2. The system of claim 1 , wherein provision of the kernel for execution by the target processor comprises either the target processor retrieving the kernel from a storage location or the host processor conveying the kernel to the target processor.
3. The system as recited in claim 1 , wherein the host processor operates an open computing language (OpenCL) runtime environment, wherein opening the binary comprises loading a master index table corresponding to the binary into a memory of the host processor, and wherein retrieving the given kernel from the binary comprises looking up the given kernel in the master index table to determine a location of the given kernel within the binary.
4. The system as recited in claim 1 , wherein the host processor is a central processing unit (CPU), the target processor is a graphics processing unit (GPU), and wherein the GPU comprises a plurality of processing elements.
5. The system as recited in claim 1 , wherein the source code is written in open computing language (OpenCL).
6. The system as recited in claim 1 , wherein compiling the pre-compiled library from a first intermediate representation into a binary comprises compiling the first intermediate representation into a second intermediate representation and then compiling the second intermediate representation into the binary.
7. The system as recited in claim 1 , wherein the first intermediate representation of the pre-compiled library is encrypted, and wherein the host processor is configured to decrypt the first intermediate representation prior to compiling the first intermediate representation into a binary.
8. The system as recited in claim 1 , wherein the first intermediate representation is a low level virtual machine (LLVM) intermediate representation.
9. A method comprising:
compiling an intermediate representation of a library into a binary, wherein the binary is targeted to a specific target processor;
retrieving a kernel from the binary responsive to detecting a request for the kernel; and
executing the kernel on the specific target processor.

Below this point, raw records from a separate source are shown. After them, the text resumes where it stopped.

def State.ctxRead (s : State) (f off : Nat) : Word :=
  let x := s.ctx f
  let base := fun (i : Nat) (r : Ring) =>
    match i with
    | 0 => half r.base false
    | 4 => half r.base true
    | 8 => word r.k
    | _ => 0
  match off with
  | 0x000 => word f
  | 0x004 => word (b2n (s.ctxShown f) + 2 * b2n x.ringErr + 2 ^ 16 * min 1023 (s.liveRuns f))
  | 0x008 => word (b2n x.ringsEn + 2 * b2n x.cqIe + 4 * b2n x.eqIe + 8 * b2n x.dqIe)
  | 0x050 => word x.sq.cons
  | 0x054 => word x.sq.prod
  | 0x058 => word x.cq.prod
  | 0x05C => word x.cq.cons
  | 0x060 => word x.eq.prod
  | 0x064 => word x.eq.cons
  | 0x068 => word x.dq.prod
  | 0x06C => word x.dq.cons
  | 0x070 => x.dbErr
  | 0x074 => x.eqLost
  | 0x078 => x.dqLost
  | 0x07C => x.malformed
  | 0x080 => x.moder.reg
  | _ => if 0x010 ≤ off && off < 0x050 then base (off % 16) (x.ring ((off - 0x010) / 16)) else 0

/-! BARs (13 R343 to R346) -/

/-- A word of a function's MSI-X table. PRESUMED (log 34): PCI Express resets every vector masked. -/
def State.msixWord (s : State) (f i : Nat) : Word := kget (if i % 4 = 3 then 1 else 0) s.evc.msix (256 * f + i)

/-- The dword of a function's MSI-X capability that holds its message control: table size − 1 in [26:16], the function mask in [30] and
the enable in [31], both 0 after reset. PRESUMED (log 102). -/
def State.msixControl (s : State) (f : Nat) : Word := kget 0 s.evc.msixCtl f ||| word (2 ^ 16 * (if f = 0 then 63 else 0))

/-- PCI Express configuration space of a function: MSI-X message control and, of context 0, the uncorrectable and correctable error
status of AER, in which what a reported error shows is left open (R341, R374). PRESUMED (log 102). -/
def State.configRead (s : State) (f off : Nat) : Word :=
  match off with
  | 0x0B0 => s.msixControl f
  | 0x104 => if f = 0 && s.hub.aerUncorr then Config.aerStatus true else 0
  | 0x110 => if f = 0 && s.hub.aerCorr then Config.aerStatus false else 0
  | _ => 0

/-- Pending-bit words of a function. -/
def State.msixPba (s : State) (f : Nat) (hi : Bool) : Word :=
  word ((List.range 32).foldl (fun a k =>
    if s.evc.msixPend.contains (f, k + (if hi then 32 else 0)) then a + 2 ^ k else a) 0)

/-- PF BAR0. -/
def State.barRead (s : State) (off : Nat) : Word :=
  if off % 4 != 0 then 0
  else if off < 0x1000 then s.hubRead off
  else if off < 0x2000 then s.detRead (off - 0x1000)
  else if off < 0x3000 then s.chnRead (off - 0x2000)
  else if off < 0x4000 then s.pwrRead (off - 0x3000)
  else if off < 0x5000 then s.synRead (off - 0x4000)
  else if off < 0x6000 then s.lnkRead (off - 0x5000)
  else if off < 0x8000 then s.ingRead (off - 0x6000)
  else if 0x10000 ≤ off && off < 0x12000 then s.evcRead (off - 0x10000)
  else if 0x40000 ≤ off && off < 0x65000 then s.coreRead (off - 0x40000)
  else if 0x400000 ≤ off && off < 0x601000 then s.ctxRead ((off - 0x400000) / 0x1000) (off % 0x1000)
  else if 0x800000 ≤ off && off < 0x800400 then s.msixWord 0 ((off - 0x800000) / 4)
  else if off = 0x801000 then s.msixPba 0 false
  else if off = 0x801004 then s.msixPba 0 true
  else 0

/-- VF BAR0 of context f: its window, the mirror page and its MSI-X structures (R346). -/
def State.vfRead (s : State) (f off : Nat) : Word :=
  if off % 4 != 0 then 0
  else if off < 0x1000 then s.ctxRead f off
  else if off = 0x1000 then s.hubRead 0
  else if off = 0x1004 then s.hubRead 4
  else if off = 0x1008 then s.chnRead 4
  else if off = 0x100C then s.detRead 4
  else if off = 0x1010 then s.detRead 0x10
  else if off = 0x1014 then s.pwrRead 4
  else if 0x8000 ≤ off && off < 0x8010 then s.msixWord f ((off - 0x8000) / 4)
  else if off = 0xC000 then s.msixPba f false
  else 0

/-- Bytes of a range of PF BAR0, as a dump holds them. -/
def State.barBytes (s : State) (base n : Nat) : List Byte :=
  (List.range (n / 4)).flatMap (fun i => leBytes 4 (s.barRead (base + 4 * i)).toNat)

end Sys2Proof.Machine
end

10. The method as recited in claim 9 , wherein retrieving a kernel from the binary comprises:
loading a master index table corresponding to the binary into a memory of the CPU; and
retrieving location information for the kernel from the master index table.
11. The method as recited in claim 9 , wherein the specific target processor is a graphics processing unit (GPU).
12. The method as recited in claim 9 , wherein the library comprises a plurality of kernels.
13. The method as recited in claim 9 , wherein the library comprises source code written in an open computing language (OpenCL).
14. The method as recited in claim 9 , wherein the IR comprises a low-level virtual machine (LLVM) IR, and wherein the method comprises compiling the LLVM IR into an intermediate language (IL) representation and compiling the IL representation into the binary.
15. The method as recited in claim 9 , wherein the IR is compiled into a binary prior to detecting a request for the kernel.
16. The method as recited in claim 9 , wherein the IR is not executable by the target processor.
17. A non-transitory computer readable storage medium comprising program instructions, wherein when executed the program instructions are operable to:
receive a pre-compiled library, wherein the pre-compiled library has been compiled from source code into a first intermediate representation prior to being received;
compile the pre-compiled library from the first intermediate representation into a binary, wherein the binary comprises one or more kernels directly executable by a target processor;
store the binary in a memory;
responsive to detecting a request for a given kernel of the binary: open the binary and retrieve the given kernel from the binary; and provide the given kernel to the target processor for execution.
18. The non-transitory computer readable storage medium as recited in claim 17 , wherein the target processor is a graphics processing unit (GPU).
19. The non-transitory computer readable storage medium as recited in claim 17 , wherein the source code is written in open computing language (OpenCL).
20. The non-transitory computer readable storage medium as recited in claim 17 , wherein the first intermediate representation is compiled into a binary prior to detecting a request for a given kernel of the binary.
21. The non-transitory computer readable storage medium as recited in claim 17 , wherein compiling the pre-compiled library from a first intermediate representation into a binary comprises compiling the first intermediate representation into a second intermediate representation and then compiling the second intermediate representation into the binary.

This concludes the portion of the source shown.